Search the data for the word "openWindow" and copy each line that has it.

#### Given information
· · ·
/-- REPARTITION_DONE, firmware's part of a repartition: its checks, and once the partitions are torn down and the shoot-downs of step 5
complete (R400), steps 6 to 9 of R409. -/
def State.pcfgEnd (s : State) : State :=
  match s.repart with
  | none => s
  | some (t, new, false) => if s.now < t then s else s.pcfgCheck new
  | some (t, new, true) =>
    if s.now < t then s
    else if s.endingOn new then s.post (s.now + 1) .repartitionDone
    else
      let parts := s.affected new
      let isIn := fun (p : Nat) => parts.any (fun q => q.1 == p)
      let onDie := fun (d : Nat) => isIn (s.partOf d).1
      let inLoc := fun (l : Nat) => isIn (s.partOfLocal l).1
      let old := s.layout
      let s : State := { s with
        hbm := s.hbm.filter (fun e => !inLoc e.1)
        lineKey := s.lineKey.filter (fun e => !inLoc (16 * e.1))
        lineClk := s.lineClk.filter (fun e => !inLoc (128 * e.1))
        poison := s.poison.filter (fun e => !inLoc (128 * e.1))
        bases := s.bases.map (fun b => if onDie (2 * b.1) then (b.1, { b.2 with msc := [] }) else b)
        cores := s.cores.map (fun c => if onDie (coreDie c.1) then (c.1, { c.2 with tlb := [], l1 := [] }) else c)
        dies := s.dies.map (fun d => if onDie d.1 then (d.1, { d.2 with tlb := [] }) else d)
        pools := s.pools.filter (fun p => !isIn p.1)
        repart := none, pcfg := pcfgWord new (s.pcfg.toNat / 256 % 8) 0 false }
      let home := fun (p : Nat) => (s.partOf p).1
      let s : State := { s with fns := s.fns.map (fun f => (f.1, { f.2 with
        part := f.2.part.map (fun p => if isIn p then home p else p)
        window := f.2.window.bind (fun w => if isIn w.1 && old.any (fun q => q.1 == w.1) then none else some w) })) }
      s.answerLocks.raise 0 0

/-- REPARTITION_DONE (R409). -/
def execRepartitionDone (s : State) : Host.Outcome State Fault Refusal := event State.pcfgEnd s

/-! ### TDISP (R410, R416) -/

/-- TDISP_LOCK_INTERFACE: during a repartition that affects the function's partition it is answered when that ends (R410). -/
def State.tdispLock (s : State) (fn : Nat) : State :=
  if fn = 0 ∨ 64 ≤ fn then s
  else
    match (s.fn fn).part with
    | some p => if s.closed p then s.modFn fn (fun f => { f with lockWait := true }) else s.lockNow fn
    | none => s.lockNow fn

/-- TDISP_LOCK_INTERFACE (R416). -/
def execTdispLockInterface (fn : Nat) (s : State) : Host.Outcome State Fault Refusal := event (·.tdispLock fn) s

/-- TDISP_START_INTERFACE: CONFIG_LOCKED to RUN (R416). -/
def execTdispStartInterface (fn : Nat) (s : State) : Host.Outcome State Fault Refusal :=
  event (fun s => if (s.fn fn).tdisp = .locked then s.modFn fn (fun f => { f with tdisp := .run }) else s) s

/-- TDISP_STOP_INTERFACE: the interface is unlocked (R416). -/
def execTdispStopInterface (fn : Nat) (s : State) : Host.Outcome State Fault Refusal :=
  event (fun s => s.modFn fn (fun f => { f with tdisp := .unlocked, lockWait := false })) s
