/-- R385, R386, R393, R399 to R405, R412: shoot-downs, migrations, hot rows, poison, correctable errors and CXL.mem accesses. Which lines a
shoot-down writes back beyond the rule is log entry 86; the order in which MIGCTL's conditions are checked is log entry 61. -/
def Obligations.MainMemory : Prop :=
  (∀ (fn kind sz asid : Nat) (s : State) (own : List Nat), kind = (s.fn fn).tsdctl.toNat % 4 → sz = (s.fn fn).tsdctl.toNat / 16 % 16 →
    asid = (s.fn fn).tsdctl.toNat / 2 ^ 32 % 4096 → own = (s.ctxsOf fn).map (fun e => e.2.asid) →
    ((s.fn fn).tsd.isSome = true → exec (.tsdGo fn) s = .next s)
    ∧ ((s.fn fn).tsd = none → (kind = 3 ∨ 12 ≤ sz ∨ (kind < 2 ∧ asid ∉ own)) → exec (.tsdGo fn) s = .next (s.modFn fn (fun f =>
        { f with tsdctl := (f.tsdctl &&& ~~~(1#64 <<< 62)) ||| (1#64 <<< 62) })))
    ∧ ((s.fn fn).tsd = none → kind ≠ 3 → sz < 12 → (kind = 2 ∨ asid ∈ own) → ∃ t, exec (.tsdGo fn) s = .next t
      ∧ (t.fn fn).tsd = some (if kind = 2 then own else [asid]) ∧ (t.fn fn).tsdctl.getLsbD 62 = false ∧ t.posted (.shootdownComplete fn) = true))
  ∧ (∀ (asids : List Nat) (page : Option (Nat × Nat)) (s : State), (∀ d ∈ (s.dropTlbs asids page).dies, ∀ e ∈ d.2.tlb, e.hit asids page = false)
    ∧ ∀ c, ∀ e ∈ ((s.dropTlbs asids page).core c).tlb, e.hit asids page = false)
  ∧ (∀ (fn : Nat) (s : State), exec (.shootdownComplete fn) s = .next ((s.tsdEnd fn).destroyEnd fn)
    ∧ ((s.fn fn).tsd = none → s.tsdEnd fn = s)
    ∧ (∀ asids, (s.fn fn).tsd = some asids → s.shotBusy asids = true → s.tsdEnd fn = s.postOnce (s.now + 1) (.shootdownComplete fn))
    ∧ (∀ asids, (s.fn fn).tsd = some asids → s.shotBusy asids = false →
      ((s.tsdEnd fn).fn fn).tsd = none ∧ ((s.tsdEnd fn).fn fn).ending = (s.fn fn).ending)
    ∧ ((s.fn fn).ending = none → s.destroyEnd fn = s)
    ∧ (∀ ctx asid, (s.fn fn).ending = some (ctx, asid) → ((∃ o ∈ s.remote, o.ctx = ctx) ∨ s.shotBusy [asid] = true) →
      s.destroyEnd fn = s.postOnce (s.now + 1) (.shootdownComplete fn))
    ∧ (∀ ctx asid, (s.fn fn).ending = some (ctx, asid) → (∀ o ∈ s.remote, o.ctx ≠ ctx) → s.shotBusy [asid] = false →
      s.destroyEnd fn = s.modFn fn (fun f => { f with ending := none, mres := 0 })))
  ∧ (∀ (fn p n : Nat) (s : State) (f : Fn), f = s.fn fn → n = 2 ^ szLog (f.migctl.toNat % 16) →
    (f.mig.isSome = true → exec (.migStart fn) s = .next (s.migRes fn 4))
    ∧ (f.mig = none → 9 < f.migctl.toNat % 16 → exec (.migStart fn) s = .next (s.migRes fn 2))
    ∧ (f.mig = none → f.migctl.toNat % 16 ≤ 9 → s.migPart fn f.migsrc.toNat = some p → s.fns.filterMap (fun e => e.2.mig) = [] →
      paMod f.migsrc.toNat = s.ownMod → paMod f.migdst.toNat = s.ownMod → f.migsrc.toNat % n = 0 → f.migdst.toNat % n = 0 →
      s.physOk p f.migsrc.toNat = true → s.physOk p (f.migsrc.toNat + n - 1) = true → s.physOk p f.migdst.toNat = true →
      s.physOk p (f.migdst.toNat + n - 1) = true → rangesMeet (paLocal f.migsrc.toNat) n (paLocal f.migdst.toNat) n = false →
      ∃ t m, exec (.migStart fn) s = .next t ∧ (t.fn fn).mig = some m ∧ m.src = f.migsrc.toNat ∧ m.dst = f.migdst.toNat ∧ m.size = n
        ∧ m.copied = 0 ∧ (t.fn fn).migctl = f.migctl &&& 0xF#64 ∧ t.posted (.migrationCopy fn) = true))
  ∧ (∀ (fn lo ln : Nat) (s : State) (m : Mig), (s.fn fn).mig = some m → 128 * m.copied < m.size → lo = paLocal m.src + 128 * m.copied →
    ln = paLocal m.dst + 128 * m.copied → lo % 128 = 0 → ln % 128 = 0 → ∃ t, exec (.migrationCopy fn) s = .next t
      ∧ (t.fn fn).mig = some { m with copied := m.copied + 1 } ∧ tget 0 t.poison (ln / 128) = tget 0 s.poison (lo / 128)
      ∧ (tget 0 s.poison (lo / 128) = 0 → ∀ i, i < 128 → t.homeByte m.dstKey (ln + i) = s.homeByte m.srcKey (lo + i)))
  ∧ (∀ (fn : Nat) (s : State), ((s.fn fn).mig = none → exec (.migEnd fn) s = .next (s.migRes fn 4) ∧ exec (.migAbort fn) s = .next (s.migRes fn 4))
    ∧ (∀ m, (s.fn fn).mig = some m → 128 * m.copied < m.size → exec (.migEnd fn) s = .next (s.migRes fn 4)
      ∧ exec (.migAbort fn) s = .next ((s.migRes fn 0).modFn fn (fun f => { f with mig := none })))
    ∧ (∀ m, (s.fn fn).mig = some m → m.size ≤ 128 * m.copied → exec (.migAbort fn) s = .next (s.migRes fn 4)
      ∧ (m.shot = false → exec (.migEnd fn) s = .next (s.migRes fn 3))
      ∧ (m.shot = true → exec (.migEnd fn) s = .next ((s.migRes fn 0).modFn fn (fun f => { f with mig := none })))))
  ∧ (∀ (base bank row : Nat) (key : BitVec 4) (s : State) (acts : List (Nat × Nat × Nat)), base < 32 →
    acts = State.activate.bump (s.base base).acts bank row →
    ((s.base base).throttle? bank key.toNat = none → ∃ t n, exec (.rowActivation base bank row key) s = .next t ∧ (t.base base).acts = acts
      ∧ acts.find? (fun a => a.1 == bank && a.2.1 == row) = some (bank, row, n)
      ∧ n = (((s.base base).acts.find? (fun a => a.1 == bank && a.2.1 == row)).map (·.2.2)).getD 0 + 1
      ∧ (t.base base).throttled = (if n = s.hrthr then (s.base base).throttled ++ [(bank, key.toNat, s.now)] else (s.base base).throttled))
    ∧ (∀ a, (s.base base).throttle? bank key.toNat = some a →
      (s.now < a + usCycles 2 → exec (.rowActivation base bank row key) s = .next (s.countMod 0x0203 (fun q => if q % 16 = key.toNat then 1 else 0)))
      ∧ (a + usCycles 2 ≤ s.now → ∃ t, exec (.rowActivation base bank row key) s = .next t ∧ (t.base base).acts = acts
        ∧ (t.base base).throttle? bank key.toNat = some s.now)))
  ∧ (∀ (base : Nat) (s : State), ∃ t, exec (.refreshWindowEnd base) s = .next t ∧ (t.base base).acts = [] ∧ (t.base base).throttled = [])
  ∧ (∀ (e : ErrAt) (loc u : Nat) (s : State), (e = .hbm loc ∧ u = 0) ∨ (e = .cache loc ∧ u = 1) →
    (2 ^ 41 ≤ loc → exec (.hbmUncorrectable e) s = .next s)
    ∧ (loc < 2 ^ 41 → ∃ t, exec (.hbmUncorrectable e) s = .next t ∧ t.hbm = s.hbm
      ∧ ∀ i, tget 0 t.poison i = if i = loc / 128 then u + 1 else tget 0 s.poison i))
  ∧ (∀ (c off : Nat) (s : State), ((c < 1024 ∧ off < (s.core c).spadSize) → ∃ t, exec (.hbmUncorrectable (.spad c off)) s = .next t
      ∧ ∀ i, tget false (t.core c).spadBad i = (decide (i = off / 16) || tget false (s.core c).spadBad i))
    ∧ (¬ (c < 1024 ∧ off < (s.core c).spadSize) → exec (.hbmUncorrectable (.spad c off)) s = .next s))
  ∧ (∀ (b off : Nat) (s : State), ((b < 256 ∧ off < 32 * cluStep) → ∃ t, exec (.hbmUncorrectable (.cluster b off)) s = .next t
      ∧ ∀ i, tget false (t.bay b).memBad i = (decide (i = off / 16) || tget false (s.bay b).memBad i))
    ∧ (¬ (b < 256 ∧ off < 32 * cluStep) → exec (.hbmUncorrectable (.cluster b off)) s = .next s))
  ∧ (∀ (core : Nat) (detail : Word) (s : State), ((s.core core).job = none → exec (.archStateError core detail) s = .next s)
    ∧ (∀ j, (s.core core).job = some j → ∃ u w, exec (.archStateError core detail) s
      = .next ((({ s with free := s.free + 2 } : State).error 2 (u % 12) (coreDie core) w 0 j.ctx 0).teardown j.ctx 0 detail core)))
  ∧ (∀ (unit : BitVec 8) (die : BitVec 16) (loc : BitVec 32) (addr : Word) (s : State) (b key n : Nat) (ts : List Nat) (rep took : Bool),
    b = trackBase unit.toNat die.toNat → key = loc.toNat + die.toNat * 2 ^ 32 →
    (s.base b).errs.find? (fun e => e.1 == unit.toNat && e.2.1 == key) = some (unit.toNat, key, ts, rep, took) →
    n = (ts.filter (fun t => decide (s.now < t + s.ecwin * 1600000000))).length + 1 →
    (n ≤ s.ecthr → ∃ t : State, exec (.correctableError unit die loc addr) s = .next (t.error 3 unit.toNat die.toNat loc.toNat addr.toNat 0 n)
      ∧ (∀ o, o ≠ b → t.base o = s.base o) ∧ (t.base b).errs.head? = some (unit.toNat, key, ts.filter (fun t =>
        decide (s.now < t + s.ecwin * 1600000000)) ++ [s.now], false, took))
    ∧ (n = s.ecthr + 1 → ∃ (t : State), exec (.correctableError unit die loc addr) s
      = .next (t.error 6 unit.toNat die.toNat loc.toNat addr.toNat 0 (n % 2 ^ 31 + took.toNat * 2 ^ 31))
      ∧ (t.base b).errs.head? = some (unit.toNat, key, ts.filter (fun t => decide (s.now < t + s.ecwin * 1600000000)) ++ [s.now], true, false)))
  ∧ (∀ (unit : BitVec 8) (die : BitVec 16) (loc : BitVec 32) (addr : Word) (s : State) (b key : Nat),
    b = trackBase unit.toNat die.toNat → key = loc.toNat + die.toNat * 2 ^ 32 → 1 ≤ s.ecthr →
    (∀ e ∈ (s.base b).errs, ¬ (e.1 = unit.toNat ∧ e.2.1 = key)) → ∃ t : State,
      exec (.correctableError unit die loc addr) s = .next (t.error 3 unit.toNat die.toNat loc.toNat addr.toNat 0 1)
      ∧ (t.base b).errs = ((unit.toNat, key, [s.now], false, decide (4096 ≤ (s.base b).errs.length)) :: (s.base b).errs).take 4096)
  ∧ (∀ (fn off n : Nat) (s : State) (bs : List Byte), 0 < n → bs.length = n → off % 128 + n ≤ 128 →
    (s.openWindow fn off = none → exec (.cxlMemRead fn off n) s = .next { s with cxlOut := s.cxlOut ++ [List.replicate n none] }
      ∧ exec (.cxlMemWrite fn off bs) s = .next s)
    ∧ (∀ key l, s.openWindow fn off = some (key, l) → (∃ t, exec (.cxlMemRead fn off n) s = .next t
        ∧ t.cxlOut = s.cxlOut ++ [(List.range n).map (fun i => if tget 0 s.poison (l / 128) ≠ 0 then none else some (s.homeByte key (l + i)))])
      ∧ exec (.cxlMemWrite fn off bs) s = .next (s.homeWriteLine key l (fullMask bs) 0 0)))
· · ·
#### Your response
    (s.openWindow fn off = none → exec (.cxlMemRead fn off n) s = .next { s with cxlOut := s.cxlOut ++ [List.replicate n none] }
    ∧ (∀ key l, s.openWindow fn off = some (key, l) → (∃ t, exec (.cxlMemRead fn off n) s = .next t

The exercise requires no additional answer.